(Data extracted from a collection)

-- ==== Sys2Proof/Laws/Fetch.lean ====
section
/-! SUPPORT. Reading an instruction from memory and decoding its bits agree. -/

namespace Sys2Proof.Machine

/-- The address after `n` bits inside memory: it is the sum, or the top of the address space was reached. -/
theorem toNat_add_inMemory {s : State} {pc : Word} {n : Nat} (hv : s.cfg.memBits ≤ 2 ^ 64) (h : s.inMemory pc n) :
    (pc + BitVec.ofNat 64 n).toNat = pc.toNat + n ∨
      ((pc + BitVec.ofNat 64 n).toNat = 0 ∧ pc.toNat + n = 2 ^ 64 ∧ s.cfg.memBits = 2 ^ 64) := by
  have hle : pc.toNat + n ≤ s.cfg.memBits := h
  have hpc := pc.isLt
  rw [BitVec.toNat_add, BitVec.toNat_ofNat]
  by_cases hlt : pc.toNat + n < 2 ^ 64
  · left; omega
  · right; omega

/-- Reading a field: it lies inside memory, and is followed by the rest from where `pc` then is; or the field's fault ends
the reading. -/
theorem fetchWith_take {α : Type} {s : State} (n : Nat) (g : BitVec n → BitParser α) :
    (s.inMemory s.pc n ∧ fetchWith (.take n g) s =
      fetchWith (g (ofBits n (s.bits s.pc.toNat n))) ((s.note (.read s.pc.toNat n)).advance .pc n)) ∨
    (¬ s.inMemory s.pc n ∧ fetchWith (.take n g) s = (.error (s.outOfMemory s.pc), s)) := by
  by_cases h : s.inMemory s.pc n
  · exact .inl ⟨h, by
      simp only [fetchWith, readThrough_of_memRead (k := .pc) (memRead_of_inMemory h)]; rfl⟩
  · have hr : s.readThrough .pc n = .error (s.outOfMemory s.pc) := by
      simp only [State.readThrough, ctr_pc, memRead_of_not h]
    exact .inr ⟨h, by simp only [fetchWith, hr]⟩

/-- What reading does to the machine, complete or not: `pc` moves on by the bits read, and a device logs what it saw. -/
theorem fetchWith_state {α : Type} (p : BitParser α) (s : State) :
    ∃ (n : Nat) (io : List DeviceAccess),
      (fetchWith p s).2 = { s with pc := s.pc + BitVec.ofNat 64 n, io := io } ∧
      (s.cfg.devices = [] → io = s.io) := by
  induction p generalizing s with
  | done x => exact ⟨0, s.io, by simp [fetchWith], fun _ => rfl⟩
  | take k g ih =>
    rcases fetchWith_take (s := s) k g with ⟨_, h⟩ | ⟨_, h⟩
    · obtain ⟨n, io, h', hio⟩ := ih (ofBits k (s.bits s.pc.toNat k)) ((s.note (.read s.pc.toNat k)).advance .pc k)
      refine ⟨k + n, io, ?_, fun hd => (hio hd).trans (ioAfter_of_none hd _)⟩
      rw [h, h', BitVec.ofNat_add, ← BitVec.add_assoc]; rfl
    · exact ⟨0, s.io, by simp [h], fun _ => rfl⟩

/-- A reading that completes read some bits, all that `p` asks for; they lie inside memory where that ends below the top
of the address space. -/
theorem fetchWith_ok {α : Type} {p : BitParser α} {s t : State} {a : α} (h : fetchWith p s = (.ok a, t)) :
    ∃ l, p.runList l = .ok (a, []) ∧ t = { s with pc := s.pc + BitVec.ofNat 64 l.length, io := t.io } ∧
      (s.cfg.memBits < 2 ^ 64 → s.pc.toNat ≤ s.cfg.memBits → s.pc.toNat + l.length ≤ s.cfg.memBits) := by
  induction p generalizing s with
  | done x =>
    simp only [fetchWith, Prod.mk.injEq, Except.ok.injEq] at h
    obtain ⟨rfl, rfl⟩ := h
    exact ⟨[], rfl, by simp, fun _ h => h⟩
  | take k g ih =>
    rcases fetchWith_take (s := s) k g with ⟨hin, e⟩ | ⟨_, e⟩
    · rw [e] at h
      obtain ⟨l, hl, ht, hb⟩ := ih _ h
      refine ⟨toBits (ofBits k (s.bits s.pc.toNat k)) ++ l, by rw [runList_take]; exact hl, ?_, fun hv hp => ?_⟩
      · rw [ht]
        simp only [List.length_append, toBits_length, BitVec.ofNat_add, ← BitVec.add_assoc]
        rfl
      · have hle : s.pc.toNat + k ≤ s.cfg.memBits := hin
        have hn : (s.pc + BitVec.ofNat 64 k).toNat = s.pc.toNat + k := by
          rcases toNat_add_inMemory (Nat.le_of_lt hv) hin with hn | ⟨_, htop, _⟩ <;> omega
        have hb' : (s.pc + BitVec.ofNat 64 k).toNat + l.length ≤ s.cfg.memBits :=
          hb hv (by show (s.pc + BitVec.ofNat 64 k).toNat ≤ s.cfg.memBits; omega)
        simp only [List.length_append, toBits_length]
        omega
    · rw [e] at h; simp at h

/-- Where the bits inside memory from `pc` on, none of a device, read as `a`, fetching reads `a` and stops after them. -/
theorem fetchWith_of_runList {α : Type} {s : State} (hv : s.cfg.memBits ≤ 2 ^ 64) (p : BitParser α)
    (n : Nat) (a : α) (rest : List Bool) (hin : s.inMemory s.pc n) (hd : s.cfg.touchesDevice s.pc.toNat n = false)
    (h : p.runList (Memory.readBits s.mem s.pc.toNat n) = .ok (a, rest)) :
    rest.length ≤ n ∧ fetchWith p s = (.ok a, s.setCtr .pc (s.pc + BitVec.ofNat 64 (n - rest.length))) := by
  induction p generalizing s n with
  | done x =>
    simp only [runList_done, Except.ok.injEq, Prod.mk.injEq] at h
    obtain ⟨rfl, rfl⟩ := h
    simp [fetchWith, State.setCtr]
  | take k g ih =>
    have hle : s.pc.toNat + n ≤ s.cfg.memBits := hin
    obtain ⟨v, t, e, h⟩ := runList_take_ok h
    have hk : k ≤ n := by
      have := congrArg List.length e
      simp at this; omega
    obtain ⟨m, rfl⟩ : ∃ m, n = k + m := ⟨n - k, by omega⟩
    rw [touchesDevice_append, Bool.or_eq_false_iff] at hd
    rw [Memory.readBits_append] at e
    obtain ⟨e1, rfl⟩ := List.append_inj e (by simp)
    have hink : s.inMemory s.pc k := by show s.pc.toNat + k ≤ _; omega
    have hstep : fetchWith (.take k g) s = fetchWith (g v) (s.advance .pc k) := by
      rcases fetchWith_take (s := s) k g with ⟨_, e⟩ | ⟨hn, _⟩
      · rw [e, bits_of_not_touches hd.1, e1, ofBits_toBits, note_read_of_not_touches hd.1]
      · exact absurd hink hn
    have hrest : (s.advance .pc k).inMemory (s.advance .pc k).pc m ∧
        s.cfg.touchesDevice (s.pc + BitVec.ofNat 64 k).toNat m = false ∧
        Memory.readBits s.mem (s.pc.toNat + k) m = Memory.readBits s.mem (s.pc + BitVec.ofNat 64 k).toNat m := by
      rcases toNat_add_inMemory hv hink with hn | ⟨hn, htop, hM⟩
      · exact ⟨by show (s.pc + BitVec.ofNat 64 k).toNat + m ≤ s.cfg.memBits; omega, by rw [hn]; exact hd.2, by rw [hn]⟩
      · have hm : m = 0 := by omega
        subst hm
        exact ⟨by show (s.pc + BitVec.ofNat 64 k).toNat + 0 ≤ s.cfg.memBits; omega, rfl, rfl⟩
    obtain ⟨hin', hd', e'⟩ := hrest
    rw [e'] at h
    obtain ⟨hlen, hf⟩ := ih v (s := s.advance .pc k) hv m hin' hd' h
    refine ⟨by omega, ?_⟩
    rw [hstep, hf, show k + m - rest.length = k + (m - rest.length) by omega, BitVec.ofNat_add, ← BitVec.add_assoc]
    rfl

/-- Where memory ends below the top of the address space and no device is mapped from `pc` to its end, what was fetched is
what the bits up to that end read as. -/
theorem runList_of_fetchWith {α : Type} {s t : State} (hv : s.cfg.memBits < 2 ^ 64) {p : BitParser α} {a : α}
    (hpc : s.pc.toNat ≤ s.cfg.memBits) (hd : s.cfg.touchesDevice s.pc.toNat (s.cfg.memBits - s.pc.toNat) = false)
    (h : fetchWith p s = (.ok a, t)) :
    ∃ rest, p.runList (Memory.readBits s.mem s.pc.toNat (s.cfg.memBits - s.pc.toNat)) = .ok (a, rest) := by
  induction p generalizing s with
  | done x =>
    simp only [fetchWith, Prod.mk.injEq, Except.ok.injEq] at h
    exact ⟨_, by rw [← h.1]; rfl⟩
  | take k g ih =>
    rcases fetchWith_take (s := s) k g with ⟨hin, e⟩ | ⟨_, e⟩
    · rw [e] at h
      have hle : s.pc.toNat + k ≤ s.cfg.memBits := hin
      have hn : (s.pc + BitVec.ofNat 64 k).toNat = s.pc.toNat + k := by
        rcases toNat_add_inMemory (Nat.le_of_lt hv) hin with hn | ⟨_, htop, _⟩ <;> omega
      obtain ⟨m, hm⟩ : ∃ m, s.cfg.memBits - s.pc.toNat = k + m := ⟨s.cfg.memBits - s.pc.toNat - k, by omega⟩
      rw [hm, touchesDevice_append, Bool.or_eq_false_iff] at hd
      rw [note_read_of_not_touches hd.1, bits_of_not_touches hd.1] at h
      have hrest : (s.advance .pc k).cfg.memBits - (s.advance .pc k).pc.toNat = m := by
        show s.cfg.memBits - (s.pc + BitVec.ofNat 64 k).toNat = m; omega
      have hpc' : (s.advance .pc k).pc.toNat = s.pc.toNat + k := hn
      obtain ⟨rest, hr⟩ := ih _ (s := s.advance .pc k) hv (by rw [hpc']; exact hle)
        (by rw [hrest, hpc']; exact hd.2) h
      refine ⟨rest, ?_⟩
      rw [hrest, hpc', advance_mem] at hr
      rw [hm, Memory.readBits_append]
      generalize hw : ofBits k (Memory.readBits s.mem s.pc.toNat k) = w at hr
      rw [show Memory.readBits s.mem s.pc.toNat k = toBits w by rw [← hw, toBits_ofBits (by simp)], runList_take]
      exact hr
    · rw [e] at h; simp at h

/-- The fault of a fetch that starts at an address of memory, or at its end. -/
theorem fetchWith_error {α : Type} {s : State} (hv : s.cfg.memBits ≤ 2 ^ 64) (p : BitParser α) (f : Fault)
    (hpc : s.pc.toNat ≤ s.cfg.memBits) (h : (fetchWith p s).1 = .error f) : f = .memFault s.cfg.memBits := by
  induction p generalizing s with
  | done x => cases h
  | take k g ih =>
    rcases fetchWith_take (s := s) k g with ⟨hin, e⟩ | ⟨hin, e⟩ <;> rw [e] at h
    · have hle : s.pc.toNat + k ≤ s.cfg.memBits := hin
      refine ih _ (s := (s.note (.read s.pc.toNat k)).advance .pc k) hv ?_ h
      show (s.pc + BitVec.ofNat 64 k).toNat ≤ s.cfg.memBits
      rcases toNat_add_inMemory hv hin with hn | ⟨hn, _, _⟩ <;> omega
    · cases h
      simp only [State.outOfMemory]
      congr 1; omega

end Sys2Proof.Machine
end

● **Task instructions**
Up to and including the line with "((pc + BitVec.ofNat", transcribe the entries above exactly, starting from their first line.

● **Expected output**
-- ==== Sys2Proof/Laws/Fetch.lean ====
section
/-! SUPPORT. Reading an instruction from memory and decoding its bits agree. -/

namespace Sys2Proof.Machine

/-- The address after `n` bits inside memory: it is the sum, or the top of the address space was reached. -/
theorem toNat_add_inMemory {s : State} {pc : Word} {n : Nat} (hv : s.cfg.memBits ≤ 2 ^ 64) (h : s.inMemory pc n) :
    (pc + BitVec.ofNat 64 n).toNat = pc.toNat + n ∨
      ((pc + BitVec.ofNat 64 n).toNat = 0 ∧ pc.toNat + n = 2 ^ 64 ∧ s.cfg.memBits = 2 ^ 64) := by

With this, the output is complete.